::: Record set
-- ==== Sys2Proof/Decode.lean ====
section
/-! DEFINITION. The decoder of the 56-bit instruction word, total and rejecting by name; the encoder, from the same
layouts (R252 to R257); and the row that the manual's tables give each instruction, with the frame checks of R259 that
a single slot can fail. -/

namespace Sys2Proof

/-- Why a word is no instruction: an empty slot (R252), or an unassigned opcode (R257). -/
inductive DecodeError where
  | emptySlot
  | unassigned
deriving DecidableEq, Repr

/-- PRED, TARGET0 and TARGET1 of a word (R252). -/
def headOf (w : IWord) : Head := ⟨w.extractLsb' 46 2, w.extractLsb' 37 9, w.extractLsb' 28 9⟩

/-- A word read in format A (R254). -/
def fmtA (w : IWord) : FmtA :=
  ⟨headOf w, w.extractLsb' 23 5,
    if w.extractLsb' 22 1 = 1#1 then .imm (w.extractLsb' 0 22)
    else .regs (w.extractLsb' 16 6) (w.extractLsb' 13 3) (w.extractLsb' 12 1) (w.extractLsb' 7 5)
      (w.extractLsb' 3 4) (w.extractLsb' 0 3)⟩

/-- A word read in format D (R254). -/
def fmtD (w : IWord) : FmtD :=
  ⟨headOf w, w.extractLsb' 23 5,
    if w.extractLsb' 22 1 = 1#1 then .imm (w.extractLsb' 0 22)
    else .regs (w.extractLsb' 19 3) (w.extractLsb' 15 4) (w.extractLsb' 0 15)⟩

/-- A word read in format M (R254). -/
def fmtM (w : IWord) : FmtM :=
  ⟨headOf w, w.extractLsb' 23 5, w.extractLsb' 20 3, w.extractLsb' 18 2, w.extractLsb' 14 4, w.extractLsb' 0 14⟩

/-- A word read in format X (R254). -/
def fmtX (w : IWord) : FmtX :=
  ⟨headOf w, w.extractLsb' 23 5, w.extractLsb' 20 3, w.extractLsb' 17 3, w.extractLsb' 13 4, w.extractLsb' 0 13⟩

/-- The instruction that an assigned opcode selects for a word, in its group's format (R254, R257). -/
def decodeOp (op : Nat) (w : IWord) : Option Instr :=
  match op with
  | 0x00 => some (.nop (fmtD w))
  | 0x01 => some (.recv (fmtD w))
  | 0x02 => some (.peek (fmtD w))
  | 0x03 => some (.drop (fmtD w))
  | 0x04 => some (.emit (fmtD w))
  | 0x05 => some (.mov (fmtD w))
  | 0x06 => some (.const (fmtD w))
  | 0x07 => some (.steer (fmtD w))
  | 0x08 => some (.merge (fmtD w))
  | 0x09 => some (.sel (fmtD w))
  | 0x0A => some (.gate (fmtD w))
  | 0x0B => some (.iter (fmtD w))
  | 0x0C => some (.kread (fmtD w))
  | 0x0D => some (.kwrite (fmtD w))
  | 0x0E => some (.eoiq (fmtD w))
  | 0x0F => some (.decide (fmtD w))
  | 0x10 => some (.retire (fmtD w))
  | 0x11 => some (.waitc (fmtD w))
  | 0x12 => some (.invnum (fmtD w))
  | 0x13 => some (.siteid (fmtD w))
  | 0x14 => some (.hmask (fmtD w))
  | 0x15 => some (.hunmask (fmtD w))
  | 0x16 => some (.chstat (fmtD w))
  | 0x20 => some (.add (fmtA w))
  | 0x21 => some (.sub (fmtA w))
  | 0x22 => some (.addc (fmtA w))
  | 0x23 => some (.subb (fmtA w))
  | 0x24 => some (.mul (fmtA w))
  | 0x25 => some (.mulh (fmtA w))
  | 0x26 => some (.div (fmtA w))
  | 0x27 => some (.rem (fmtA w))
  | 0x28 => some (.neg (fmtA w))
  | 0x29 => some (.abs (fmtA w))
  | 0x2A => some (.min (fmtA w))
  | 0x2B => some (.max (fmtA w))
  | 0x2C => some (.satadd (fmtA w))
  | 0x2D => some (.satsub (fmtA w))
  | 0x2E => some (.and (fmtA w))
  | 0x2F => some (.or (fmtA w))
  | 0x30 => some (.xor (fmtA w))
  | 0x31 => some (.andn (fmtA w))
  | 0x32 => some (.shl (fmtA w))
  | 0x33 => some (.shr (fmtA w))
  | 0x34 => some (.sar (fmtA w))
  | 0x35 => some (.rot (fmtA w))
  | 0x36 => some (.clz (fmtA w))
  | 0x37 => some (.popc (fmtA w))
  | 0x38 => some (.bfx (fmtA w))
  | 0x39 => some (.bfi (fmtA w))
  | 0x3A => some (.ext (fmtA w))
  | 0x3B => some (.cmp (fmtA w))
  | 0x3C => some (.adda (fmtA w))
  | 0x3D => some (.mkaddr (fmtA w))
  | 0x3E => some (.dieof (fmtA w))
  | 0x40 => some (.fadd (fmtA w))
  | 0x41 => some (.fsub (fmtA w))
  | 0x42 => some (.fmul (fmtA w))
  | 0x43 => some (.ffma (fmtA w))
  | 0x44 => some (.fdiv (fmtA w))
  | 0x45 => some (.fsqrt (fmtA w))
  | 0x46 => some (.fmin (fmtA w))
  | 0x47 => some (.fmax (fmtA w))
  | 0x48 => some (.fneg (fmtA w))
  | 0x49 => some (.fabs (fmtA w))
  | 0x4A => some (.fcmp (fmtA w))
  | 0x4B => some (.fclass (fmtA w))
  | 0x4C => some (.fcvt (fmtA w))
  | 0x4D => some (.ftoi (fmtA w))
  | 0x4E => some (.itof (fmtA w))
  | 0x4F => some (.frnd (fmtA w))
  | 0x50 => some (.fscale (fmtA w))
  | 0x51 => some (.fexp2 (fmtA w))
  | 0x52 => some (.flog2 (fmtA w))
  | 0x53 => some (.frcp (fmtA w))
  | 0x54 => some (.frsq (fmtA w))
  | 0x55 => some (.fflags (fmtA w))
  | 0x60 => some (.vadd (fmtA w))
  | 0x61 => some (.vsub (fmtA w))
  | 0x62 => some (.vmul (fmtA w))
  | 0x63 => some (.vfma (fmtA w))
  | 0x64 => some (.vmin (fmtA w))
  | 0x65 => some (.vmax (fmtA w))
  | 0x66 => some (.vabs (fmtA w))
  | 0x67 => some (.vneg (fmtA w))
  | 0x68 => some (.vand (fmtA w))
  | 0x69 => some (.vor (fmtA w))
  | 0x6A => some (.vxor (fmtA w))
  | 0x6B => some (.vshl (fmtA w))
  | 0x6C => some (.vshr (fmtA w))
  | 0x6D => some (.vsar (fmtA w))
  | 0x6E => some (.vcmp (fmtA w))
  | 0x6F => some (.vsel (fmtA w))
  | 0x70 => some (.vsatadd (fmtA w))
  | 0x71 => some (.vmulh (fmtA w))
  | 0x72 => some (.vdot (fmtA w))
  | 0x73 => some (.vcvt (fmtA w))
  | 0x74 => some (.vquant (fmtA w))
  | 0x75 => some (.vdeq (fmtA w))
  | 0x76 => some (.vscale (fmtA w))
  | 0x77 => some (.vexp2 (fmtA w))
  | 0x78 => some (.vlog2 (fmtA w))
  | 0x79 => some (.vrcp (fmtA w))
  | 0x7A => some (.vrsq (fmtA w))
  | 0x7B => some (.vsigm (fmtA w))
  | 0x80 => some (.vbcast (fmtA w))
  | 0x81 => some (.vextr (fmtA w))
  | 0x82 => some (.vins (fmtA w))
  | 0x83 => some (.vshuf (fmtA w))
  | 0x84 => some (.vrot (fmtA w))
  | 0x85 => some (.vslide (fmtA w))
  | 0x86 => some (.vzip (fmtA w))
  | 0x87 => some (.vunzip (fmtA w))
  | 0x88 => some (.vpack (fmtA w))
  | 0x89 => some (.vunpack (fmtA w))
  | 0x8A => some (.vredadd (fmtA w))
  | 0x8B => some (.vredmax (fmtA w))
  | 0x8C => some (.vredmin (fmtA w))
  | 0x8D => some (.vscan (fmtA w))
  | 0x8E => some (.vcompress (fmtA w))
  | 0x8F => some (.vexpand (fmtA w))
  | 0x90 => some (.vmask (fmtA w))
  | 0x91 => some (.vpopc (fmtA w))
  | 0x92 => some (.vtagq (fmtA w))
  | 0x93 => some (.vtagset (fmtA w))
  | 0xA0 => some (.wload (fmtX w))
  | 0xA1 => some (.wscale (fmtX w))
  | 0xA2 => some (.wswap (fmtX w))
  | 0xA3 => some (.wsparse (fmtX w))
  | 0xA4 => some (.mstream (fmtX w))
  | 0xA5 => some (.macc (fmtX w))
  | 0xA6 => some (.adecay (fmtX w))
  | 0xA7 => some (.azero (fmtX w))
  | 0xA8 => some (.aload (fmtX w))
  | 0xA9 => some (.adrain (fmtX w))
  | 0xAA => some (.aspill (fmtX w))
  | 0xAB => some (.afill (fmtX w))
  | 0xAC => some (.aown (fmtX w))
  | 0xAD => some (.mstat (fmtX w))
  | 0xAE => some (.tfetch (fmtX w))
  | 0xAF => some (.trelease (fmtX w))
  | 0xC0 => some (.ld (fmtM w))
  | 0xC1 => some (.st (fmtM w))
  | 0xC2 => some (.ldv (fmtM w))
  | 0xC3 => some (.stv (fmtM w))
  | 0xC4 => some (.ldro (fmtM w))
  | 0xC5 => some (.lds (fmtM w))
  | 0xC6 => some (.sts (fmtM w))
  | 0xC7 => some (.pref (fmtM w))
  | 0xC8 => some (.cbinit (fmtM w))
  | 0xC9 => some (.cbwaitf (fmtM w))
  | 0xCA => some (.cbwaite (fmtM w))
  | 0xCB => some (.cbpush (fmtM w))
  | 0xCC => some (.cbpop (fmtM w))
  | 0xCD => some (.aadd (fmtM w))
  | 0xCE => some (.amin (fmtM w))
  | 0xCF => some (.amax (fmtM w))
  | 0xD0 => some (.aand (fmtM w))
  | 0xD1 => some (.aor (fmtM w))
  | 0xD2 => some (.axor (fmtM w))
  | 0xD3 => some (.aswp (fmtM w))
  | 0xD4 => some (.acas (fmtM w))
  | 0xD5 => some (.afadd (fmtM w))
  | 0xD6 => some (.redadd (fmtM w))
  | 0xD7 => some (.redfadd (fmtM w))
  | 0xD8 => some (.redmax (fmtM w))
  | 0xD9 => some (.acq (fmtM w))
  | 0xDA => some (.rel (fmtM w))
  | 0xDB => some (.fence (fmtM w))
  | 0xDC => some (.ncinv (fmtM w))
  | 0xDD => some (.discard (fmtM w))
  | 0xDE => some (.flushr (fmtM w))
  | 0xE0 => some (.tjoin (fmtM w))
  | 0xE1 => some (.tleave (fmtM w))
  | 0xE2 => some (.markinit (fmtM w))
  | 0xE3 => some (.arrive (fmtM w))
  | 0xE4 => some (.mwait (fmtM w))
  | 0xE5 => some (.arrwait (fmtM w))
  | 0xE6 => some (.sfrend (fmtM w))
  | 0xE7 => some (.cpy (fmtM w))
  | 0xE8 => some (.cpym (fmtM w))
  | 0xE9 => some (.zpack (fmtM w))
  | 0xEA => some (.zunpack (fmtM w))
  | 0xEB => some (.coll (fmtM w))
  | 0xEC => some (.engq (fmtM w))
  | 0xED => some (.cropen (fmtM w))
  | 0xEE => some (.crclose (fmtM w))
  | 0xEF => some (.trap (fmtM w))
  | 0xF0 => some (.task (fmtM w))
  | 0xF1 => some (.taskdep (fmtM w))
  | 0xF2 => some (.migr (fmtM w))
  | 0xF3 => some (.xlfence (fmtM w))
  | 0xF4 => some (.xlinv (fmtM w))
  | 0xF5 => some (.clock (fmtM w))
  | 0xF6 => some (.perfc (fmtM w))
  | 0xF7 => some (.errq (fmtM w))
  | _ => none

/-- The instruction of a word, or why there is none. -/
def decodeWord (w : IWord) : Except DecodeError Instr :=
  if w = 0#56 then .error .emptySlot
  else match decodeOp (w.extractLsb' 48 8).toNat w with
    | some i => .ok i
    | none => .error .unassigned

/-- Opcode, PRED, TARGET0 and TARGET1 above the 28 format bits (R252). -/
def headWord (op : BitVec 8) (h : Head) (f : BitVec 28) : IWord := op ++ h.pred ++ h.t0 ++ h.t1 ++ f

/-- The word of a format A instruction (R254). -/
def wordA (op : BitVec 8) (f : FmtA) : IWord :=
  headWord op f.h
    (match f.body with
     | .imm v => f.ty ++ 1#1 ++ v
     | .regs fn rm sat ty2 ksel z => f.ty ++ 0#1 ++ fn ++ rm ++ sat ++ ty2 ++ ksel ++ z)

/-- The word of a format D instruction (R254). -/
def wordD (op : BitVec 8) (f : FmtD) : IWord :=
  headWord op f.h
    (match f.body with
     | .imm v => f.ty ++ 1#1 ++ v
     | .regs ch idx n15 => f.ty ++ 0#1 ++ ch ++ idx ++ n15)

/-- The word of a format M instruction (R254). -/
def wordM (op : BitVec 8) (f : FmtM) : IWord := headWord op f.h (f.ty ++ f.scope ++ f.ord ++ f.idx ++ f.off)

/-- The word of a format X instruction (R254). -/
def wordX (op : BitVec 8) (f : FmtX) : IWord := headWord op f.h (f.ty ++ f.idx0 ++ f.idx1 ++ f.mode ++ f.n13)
::::::
::: Record set
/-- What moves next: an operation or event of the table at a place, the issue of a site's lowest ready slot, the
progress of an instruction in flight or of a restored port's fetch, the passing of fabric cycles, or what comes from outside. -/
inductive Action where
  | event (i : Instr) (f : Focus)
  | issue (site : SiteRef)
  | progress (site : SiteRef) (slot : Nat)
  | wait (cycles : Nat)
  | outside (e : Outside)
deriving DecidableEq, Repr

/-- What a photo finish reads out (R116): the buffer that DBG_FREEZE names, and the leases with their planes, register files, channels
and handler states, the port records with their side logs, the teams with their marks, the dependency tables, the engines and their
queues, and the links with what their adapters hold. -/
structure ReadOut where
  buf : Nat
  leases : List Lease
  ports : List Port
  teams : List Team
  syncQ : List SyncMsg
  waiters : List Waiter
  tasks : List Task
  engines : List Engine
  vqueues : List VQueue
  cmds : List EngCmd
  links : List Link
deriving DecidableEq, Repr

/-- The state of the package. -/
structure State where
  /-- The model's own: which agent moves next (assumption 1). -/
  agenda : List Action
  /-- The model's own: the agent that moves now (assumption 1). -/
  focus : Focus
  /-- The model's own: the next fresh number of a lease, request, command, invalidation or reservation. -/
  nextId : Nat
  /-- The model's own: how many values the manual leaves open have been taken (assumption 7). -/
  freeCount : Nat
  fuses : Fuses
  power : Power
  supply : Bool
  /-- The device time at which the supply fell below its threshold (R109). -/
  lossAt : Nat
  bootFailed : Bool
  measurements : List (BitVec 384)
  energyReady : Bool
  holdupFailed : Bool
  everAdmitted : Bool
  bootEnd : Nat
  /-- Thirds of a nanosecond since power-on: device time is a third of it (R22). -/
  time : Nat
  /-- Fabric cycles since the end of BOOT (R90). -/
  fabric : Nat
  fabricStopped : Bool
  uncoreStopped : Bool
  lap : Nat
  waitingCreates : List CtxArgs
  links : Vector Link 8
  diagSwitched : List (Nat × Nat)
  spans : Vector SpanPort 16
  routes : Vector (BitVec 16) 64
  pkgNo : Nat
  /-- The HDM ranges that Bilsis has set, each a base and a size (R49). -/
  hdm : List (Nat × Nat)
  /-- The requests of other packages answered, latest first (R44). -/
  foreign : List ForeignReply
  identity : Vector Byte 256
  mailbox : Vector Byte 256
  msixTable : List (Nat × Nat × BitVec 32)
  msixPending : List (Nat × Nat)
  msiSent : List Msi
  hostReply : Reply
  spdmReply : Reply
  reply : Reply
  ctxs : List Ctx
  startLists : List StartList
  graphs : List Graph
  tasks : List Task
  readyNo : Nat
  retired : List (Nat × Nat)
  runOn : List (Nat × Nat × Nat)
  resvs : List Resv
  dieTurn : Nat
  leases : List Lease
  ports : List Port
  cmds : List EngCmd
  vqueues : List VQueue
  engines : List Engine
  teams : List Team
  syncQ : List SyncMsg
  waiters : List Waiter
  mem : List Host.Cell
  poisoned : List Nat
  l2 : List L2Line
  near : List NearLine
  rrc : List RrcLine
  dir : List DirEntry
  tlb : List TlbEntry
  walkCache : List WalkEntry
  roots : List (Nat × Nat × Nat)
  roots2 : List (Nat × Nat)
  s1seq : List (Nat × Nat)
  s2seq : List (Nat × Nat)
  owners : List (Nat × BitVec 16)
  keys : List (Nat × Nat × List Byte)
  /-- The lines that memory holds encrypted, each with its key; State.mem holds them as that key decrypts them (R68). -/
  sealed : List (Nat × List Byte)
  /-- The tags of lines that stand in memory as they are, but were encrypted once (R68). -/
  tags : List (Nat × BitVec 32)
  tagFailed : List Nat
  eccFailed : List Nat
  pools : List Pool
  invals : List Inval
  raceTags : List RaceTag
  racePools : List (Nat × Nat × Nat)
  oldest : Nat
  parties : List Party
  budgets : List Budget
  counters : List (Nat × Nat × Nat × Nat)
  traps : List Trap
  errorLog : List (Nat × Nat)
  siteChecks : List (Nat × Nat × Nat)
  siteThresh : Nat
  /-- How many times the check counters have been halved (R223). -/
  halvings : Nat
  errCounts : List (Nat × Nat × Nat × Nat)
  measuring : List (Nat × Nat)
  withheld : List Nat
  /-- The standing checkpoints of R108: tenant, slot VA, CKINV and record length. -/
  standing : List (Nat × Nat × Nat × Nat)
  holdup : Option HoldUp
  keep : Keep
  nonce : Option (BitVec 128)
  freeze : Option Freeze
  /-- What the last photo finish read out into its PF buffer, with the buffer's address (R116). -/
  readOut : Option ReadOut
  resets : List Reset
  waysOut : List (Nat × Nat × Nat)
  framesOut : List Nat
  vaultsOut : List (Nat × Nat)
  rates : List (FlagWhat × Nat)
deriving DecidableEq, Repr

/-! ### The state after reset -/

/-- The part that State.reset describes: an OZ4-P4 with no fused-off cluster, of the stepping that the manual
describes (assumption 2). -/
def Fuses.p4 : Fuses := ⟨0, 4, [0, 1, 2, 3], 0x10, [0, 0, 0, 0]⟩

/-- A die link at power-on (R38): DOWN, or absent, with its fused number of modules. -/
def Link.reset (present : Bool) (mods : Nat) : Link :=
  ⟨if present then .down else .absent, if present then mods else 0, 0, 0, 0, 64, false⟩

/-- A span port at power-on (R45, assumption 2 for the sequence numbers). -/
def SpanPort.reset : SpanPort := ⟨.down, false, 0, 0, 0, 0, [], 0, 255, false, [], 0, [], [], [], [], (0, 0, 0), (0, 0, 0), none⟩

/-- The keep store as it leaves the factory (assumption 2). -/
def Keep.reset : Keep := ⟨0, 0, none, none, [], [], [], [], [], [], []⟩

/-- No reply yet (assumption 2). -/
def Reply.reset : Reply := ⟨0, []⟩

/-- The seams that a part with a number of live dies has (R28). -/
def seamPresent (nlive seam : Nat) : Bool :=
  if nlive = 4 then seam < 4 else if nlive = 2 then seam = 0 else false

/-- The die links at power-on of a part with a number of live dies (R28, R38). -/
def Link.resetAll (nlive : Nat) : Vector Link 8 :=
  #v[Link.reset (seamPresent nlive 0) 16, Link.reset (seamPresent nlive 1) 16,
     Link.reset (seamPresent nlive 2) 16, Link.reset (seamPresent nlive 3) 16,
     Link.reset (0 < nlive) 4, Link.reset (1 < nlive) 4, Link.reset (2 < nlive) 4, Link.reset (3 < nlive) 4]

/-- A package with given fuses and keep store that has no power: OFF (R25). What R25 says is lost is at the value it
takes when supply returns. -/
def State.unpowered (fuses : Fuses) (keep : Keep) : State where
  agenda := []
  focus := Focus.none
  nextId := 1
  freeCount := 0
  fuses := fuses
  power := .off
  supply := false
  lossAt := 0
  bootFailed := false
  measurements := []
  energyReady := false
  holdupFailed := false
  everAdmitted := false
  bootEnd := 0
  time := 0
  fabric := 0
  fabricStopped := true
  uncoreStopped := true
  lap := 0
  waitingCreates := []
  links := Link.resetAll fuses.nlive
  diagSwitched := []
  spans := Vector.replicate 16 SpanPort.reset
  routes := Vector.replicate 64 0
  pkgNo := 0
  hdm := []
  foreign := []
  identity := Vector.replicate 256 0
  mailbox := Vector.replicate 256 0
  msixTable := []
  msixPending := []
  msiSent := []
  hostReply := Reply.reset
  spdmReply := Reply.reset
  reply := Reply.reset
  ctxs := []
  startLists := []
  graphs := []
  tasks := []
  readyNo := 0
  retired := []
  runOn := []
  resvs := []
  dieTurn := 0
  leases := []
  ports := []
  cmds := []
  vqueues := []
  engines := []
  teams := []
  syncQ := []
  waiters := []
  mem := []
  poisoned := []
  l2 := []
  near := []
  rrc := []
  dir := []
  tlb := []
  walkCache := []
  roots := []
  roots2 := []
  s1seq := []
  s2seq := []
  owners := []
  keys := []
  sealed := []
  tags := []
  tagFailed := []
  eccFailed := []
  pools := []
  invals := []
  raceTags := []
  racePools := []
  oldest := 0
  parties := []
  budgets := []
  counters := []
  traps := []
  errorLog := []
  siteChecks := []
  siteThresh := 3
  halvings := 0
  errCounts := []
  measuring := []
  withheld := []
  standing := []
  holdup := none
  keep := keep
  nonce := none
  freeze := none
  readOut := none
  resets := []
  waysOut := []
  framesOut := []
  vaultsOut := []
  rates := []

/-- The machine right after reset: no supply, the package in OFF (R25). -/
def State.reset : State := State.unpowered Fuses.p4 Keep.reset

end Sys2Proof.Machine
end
::::::
▸ **Problem**: Given the data above, transcribe exactly the lines from the one containing "-- ==== Sys2Proof/Decode.lean" down to the one containing "word (R252). -/", and no others.

▸ **Answer to the exercise**:
-- ==== Sys2Proof/Decode.lean ====
section
/-! DEFINITION. The decoder of the 56-bit instruction word, total and rejecting by name; the encoder, from the same
layouts (R252 to R257); and the row that the manual's tables give each instruction, with the frame checks of R259 that
a single slot can fail. -/

namespace Sys2Proof

/-- Why a word is no instruction: an empty slot (R252), or an unassigned opcode (R257). -/
inductive DecodeError where
  | emptySlot
  | unassigned
deriving DecidableEq, Repr

/-- PRED, TARGET0 and TARGET1 of a word (R252). -/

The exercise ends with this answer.